■ What you should do ■
Every entry must come back exactly as it was written.

Stored items:
-- ==== Sys2Proof/Laws/Tile.lean ====
section
/-! SUPPORT. What tile words do (07_tiles R111-R116): elements written are read back, every other bit stays. -/

namespace Sys2Proof.Machine

/-! ## Rows of elements (R58, R113) -/

/-- The number whose base-2^wd digits are given. -/
theorem digits_sum (wd n : Nat) (f : Nat → Nat) (h : ∀ j, f j < 2 ^ wd) :
    (List.range n).foldl (fun acc j => acc + f j * 2 ^ (wd * j)) 0 < 2 ^ (wd * n) ∧
      ∀ j < n, (List.range n).foldl (fun acc j => acc + f j * 2 ^ (wd * j)) 0 / 2 ^ (wd * j) % 2 ^ wd = f j := by
  induction n with
  | zero => simp
  | succ n ih =>
    obtain ⟨hlt, hd⟩ := ih
    rw [List.range_succ, List.foldl_append]
    simp only [List.foldl_cons, List.foldl_nil]
    generalize (List.range n).foldl (fun acc j => acc + f j * 2 ^ (wd * j)) 0 = A at *
    have hp : 0 < 2 ^ (wd * n) := Nat.two_pow_pos _
    constructor
    · have := h n
      rw [Nat.mul_add, Nat.pow_add, Nat.mul_one]
      calc A + f n * 2 ^ (wd * n) < 2 ^ (wd * n) + f n * 2 ^ (wd * n) := by omega
        _ = (1 + f n) * 2 ^ (wd * n) := by ring
        _ ≤ 2 ^ wd * 2 ^ (wd * n) := Nat.mul_le_mul_right _ (by omega)
        _ = 2 ^ (wd * n) * 2 ^ wd := Nat.mul_comm _ _
    · intro j hj
      by_cases e : j = n
      · subst e
        rw [Nat.add_mul_div_right _ _ hp, Nat.div_eq_of_lt hlt, Nat.zero_add, Nat.mod_eq_of_lt (h j)]
      · have hjn : j < n := by omega
        have e1 : f n * 2 ^ (wd * n) = 2 ^ (wd * j) * (2 ^ wd * (f n * 2 ^ (wd * (n - j - 1)))) := by
          rw [show wd * n = wd * j + wd + wd * (n - j - 1) by
            have : n = j + 1 + (n - j - 1) := by omega
            conv_lhs => rw [this]
            ring, Nat.pow_add, Nat.pow_add]
          ring
        rw [e1, Nat.add_mul_div_left _ _ (Nat.two_pow_pos _), Nat.add_mul_mod_self_left]
        exact hd j hjn

/-- The elements written of a row, and its bits beyond them. -/
theorem setElems_toNat (r : Row) (wd n : Nat) (f : Nat → Nat) (hn : wd * n ≤ 1024) :
    (setElems r wd n f).toNat =
      (List.range n).foldl (fun acc j => acc + f j % 2 ^ wd * 2 ^ (wd * j)) 0 + r.toNat / 2 ^ (wd * n) * 2 ^ (wd * n) := by
  have hlt := (digits_sum wd n (fun j => f j % 2 ^ wd) (fun j => Nat.mod_lt _ (Nat.two_pow_pos _))).1
  unfold setElems
  simp only [BitVec.toNat_ofNat]
  apply Nat.mod_eq_of_lt
  generalize (List.range n).foldl (fun acc j => acc + f j % 2 ^ wd * 2 ^ (wd * j)) 0 = A at *
  have hr := r.isLt
  have hp : 0 < 2 ^ (wd * n) := Nat.two_pow_pos _
  have h1 : r.toNat / 2 ^ (wd * n) < 2 ^ (1024 - wd * n) := by
    rw [Nat.div_lt_iff_lt_mul hp, ← Nat.pow_add]
    have : 1024 - wd * n + wd * n = 1024 := by omega
    rw [this]; exact hr
  calc A + r.toNat / 2 ^ (wd * n) * 2 ^ (wd * n) < 2 ^ (wd * n) + r.toNat / 2 ^ (wd * n) * 2 ^ (wd * n) := by omega
    _ = (1 + r.toNat / 2 ^ (wd * n)) * 2 ^ (wd * n) := by ring
    _ ≤ 2 ^ (1024 - wd * n) * 2 ^ (wd * n) := Nat.mul_le_mul_right _ (by omega)
    _ = 2 ^ 1024 := by rw [← Nat.pow_add]; congr 1; omega

theorem rowElem_setElems (r : Row) (wd n : Nat) (f : Nat → Nat) (hn : wd * n ≤ 1024) {j : Nat} (hj : j < n) :
    rowElem (setElems r wd n f) wd j = f j % 2 ^ wd := by
  have hd := (digits_sum wd n (fun j => f j % 2 ^ wd) (fun j => Nat.mod_lt _ (Nat.two_pow_pos _))).2 j hj
  unfold rowElem
  rw [BitVec.extractLsb'_toNat, setElems_toNat r wd n f hn, Nat.shiftRight_eq_div_pow, Nat.mul_comm j wd]
  generalize (List.range n).foldl (fun acc j => acc + f j % 2 ^ wd * 2 ^ (wd * j)) 0 = A at *
  generalize r.toNat / 2 ^ (wd * n) = Q
  have e1 : Q * 2 ^ (wd * n) = 2 ^ (wd * j) * (2 ^ wd * (Q * 2 ^ (wd * (n - j - 1)))) := by
    have e0 : 2 ^ (wd * n) = 2 ^ (wd * j) * 2 ^ wd * 2 ^ (wd * (n - j - 1)) := by
      rw [← Nat.pow_add, ← Nat.pow_add]
      congr 1
      have : n = j + 1 + (n - j - 1) := by omega
      conv_lhs => rw [this]
      ring
    rw [e0]
    ring
  rw [e1, Nat.add_mul_div_left _ _ (Nat.two_pow_pos _), Nat.add_mul_mod_self_left]
  exact hd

■ Answer to this exercise ■
-- ==== Sys2Proof/Laws/Tile.lean ====
section
/-! SUPPORT. What tile words do (07_tiles R111-R116): elements written are read back, every other bit stays. -/

namespace Sys2Proof.Machine

/-! ## Rows of elements (R58, R113) -/

/-- The number whose base-2^wd digits are given. -/
theorem digits_sum (wd n : Nat) (f : Nat → Nat) (h : ∀ j, f j < 2 ^ wd) :
    (List.range n).foldl (fun acc j => acc + f j * 2 ^ (wd * j)) 0 < 2 ^ (wd * n) ∧
      ∀ j < n, (List.range n).foldl (fun acc j => acc + f j * 2 ^ (wd * j)) 0 / 2 ^ (wd * j) % 2 ^ wd = f j := by
  induction n with
  | zero => simp
  | succ n ih =>
    obtain ⟨hlt, hd⟩ := ih
    rw [List.range_succ, List.foldl_append]
    simp only [List.foldl_cons, List.foldl_nil]
    generalize (List.range n).foldl (fun acc j => acc + f j * 2 ^ (wd * j)) 0 = A at *
    have hp : 0 < 2 ^ (wd * n) := Nat.two_pow_pos _
    constructor
    · have := h n
      rw [Nat.mul_add, Nat.pow_add, Nat.mul_one]
      calc A + f n * 2 ^ (wd * n) < 2 ^ (wd * n) + f n * 2 ^ (wd * n) := by omega
        _ = (1 + f n) * 2 ^ (wd * n) := by ring
        _ ≤ 2 ^ wd * 2 ^ (wd * n) := Nat.mul_le_mul_right _ (by omega)
        _ = 2 ^ (wd * n) * 2 ^ wd := Nat.mul_comm _ _
    · intro j hj
      by_cases e : j = n
      · subst e
        rw [Nat.add_mul_div_right _ _ hp, Nat.div_eq_of_lt hlt, Nat.zero_add, Nat.mod_eq_of_lt (h j)]
      · have hjn : j < n := by omega
        have e1 : f n * 2 ^ (wd * n) = 2 ^ (wd * j) * (2 ^ wd * (f n * 2 ^ (wd * (n - j - 1)))) := by
          rw [show wd * n = wd * j + wd + wd * (n - j - 1) by
            have : n = j + 1 + (n - j - 1) := by omega
            conv_lhs => rw [this]
            ring, Nat.pow_add, Nat.pow_add]
          ring
        rw [e1, Nat.add_mul_div_left _ _ (Nat.two_pow_pos _), Nat.add_mul_mod_self_left]
        exact hd j hjn

/-- The elements written of a row, and its bits beyond them. -/
theorem setElems_toNat (r : Row) (wd n : Nat) (f : Nat → Nat) (hn : wd * n ≤ 1024) :
    (setElems r wd n f).toNat =
      (List.range n).foldl (fun acc j => acc + f j % 2 ^ wd * 2 ^ (wd * j)) 0 + r.toNat / 2 ^ (wd * n) * 2 ^ (wd * n) := by
  have hlt := (digits_sum wd n (fun j => f j % 2 ^ wd) (fun j => Nat.mod_lt _ (Nat.two_pow_pos _))).1
  unfold setElems
  simp only [BitVec.toNat_ofNat]
  apply Nat.mod_eq_of_lt
  generalize (List.range n).foldl (fun acc j => acc + f j % 2 ^ wd * 2 ^ (wd * j)) 0 = A at *
  have hr := r.isLt
  have hp : 0 < 2 ^ (wd * n) := Nat.two_pow_pos _
  have h1 : r.toNat / 2 ^ (wd * n) < 2 ^ (1024 - wd * n) := by
    rw [Nat.div_lt_iff_lt_mul hp, ← Nat.pow_add]
    have : 1024 - wd * n + wd * n = 1024 := by omega
    rw [this]; exact hr
  calc A + r.toNat / 2 ^ (wd * n) * 2 ^ (wd * n) < 2 ^ (wd * n) + r.toNat / 2 ^ (wd * n) * 2 ^ (wd * n) := by omega
    _ = (1 + r.toNat / 2 ^ (wd * n)) * 2 ^ (wd * n) := by ring
    _ ≤ 2 ^ (1024 - wd * n) * 2 ^ (wd * n) := Nat.mul_le_mul_right _ (by omega)
    _ = 2 ^ 1024 := by rw [← Nat.pow_add]; congr 1; omega

theorem rowElem_setElems (r : Row) (wd n : Nat) (f : Nat → Nat) (hn : wd * n ≤ 1024) {j : Nat} (hj : j < n) :
    rowElem (setElems r wd n f) wd j = f j % 2 ^ wd := by
  have hd := (digits_sum wd n (fun j => f j % 2 ^ wd) (fun j => Nat.mod_lt _ (Nat.two_pow_pos _))).2 j hj
  unfold rowElem
  rw [BitVec.extractLsb'_toNat, setElems_toNat r wd n f hn, Nat.shiftRight_eq_div_pow, Nat.mul_comm j wd]
  generalize (List.range n).foldl (fun acc j => acc + f j % 2 ^ wd * 2 ^ (wd * j)) 0 = A at *
  generalize r.toNat / 2 ^ (wd * n) = Q
  have e1 : Q * 2 ^ (wd * n) = 2 ^ (wd * j) * (2 ^ wd * (Q * 2 ^ (wd * (n - j - 1)))) := by
    have e0 : 2 ^ (wd * n) = 2 ^ (wd * j) * 2 ^ wd * 2 ^ (wd * (n - j - 1)) := by
      rw [← Nat.pow_add, ← Nat.pow_add]
      congr 1
      have : n = j + 1 + (n - j - 1) := by omega
      conv_lhs => rw [this]
      ring
    rw [e0]
    ring
  rw [e1, Nat.add_mul_div_left _ _ (Nat.two_pow_pos _), Nat.add_mul_mod_self_left]
  exact hd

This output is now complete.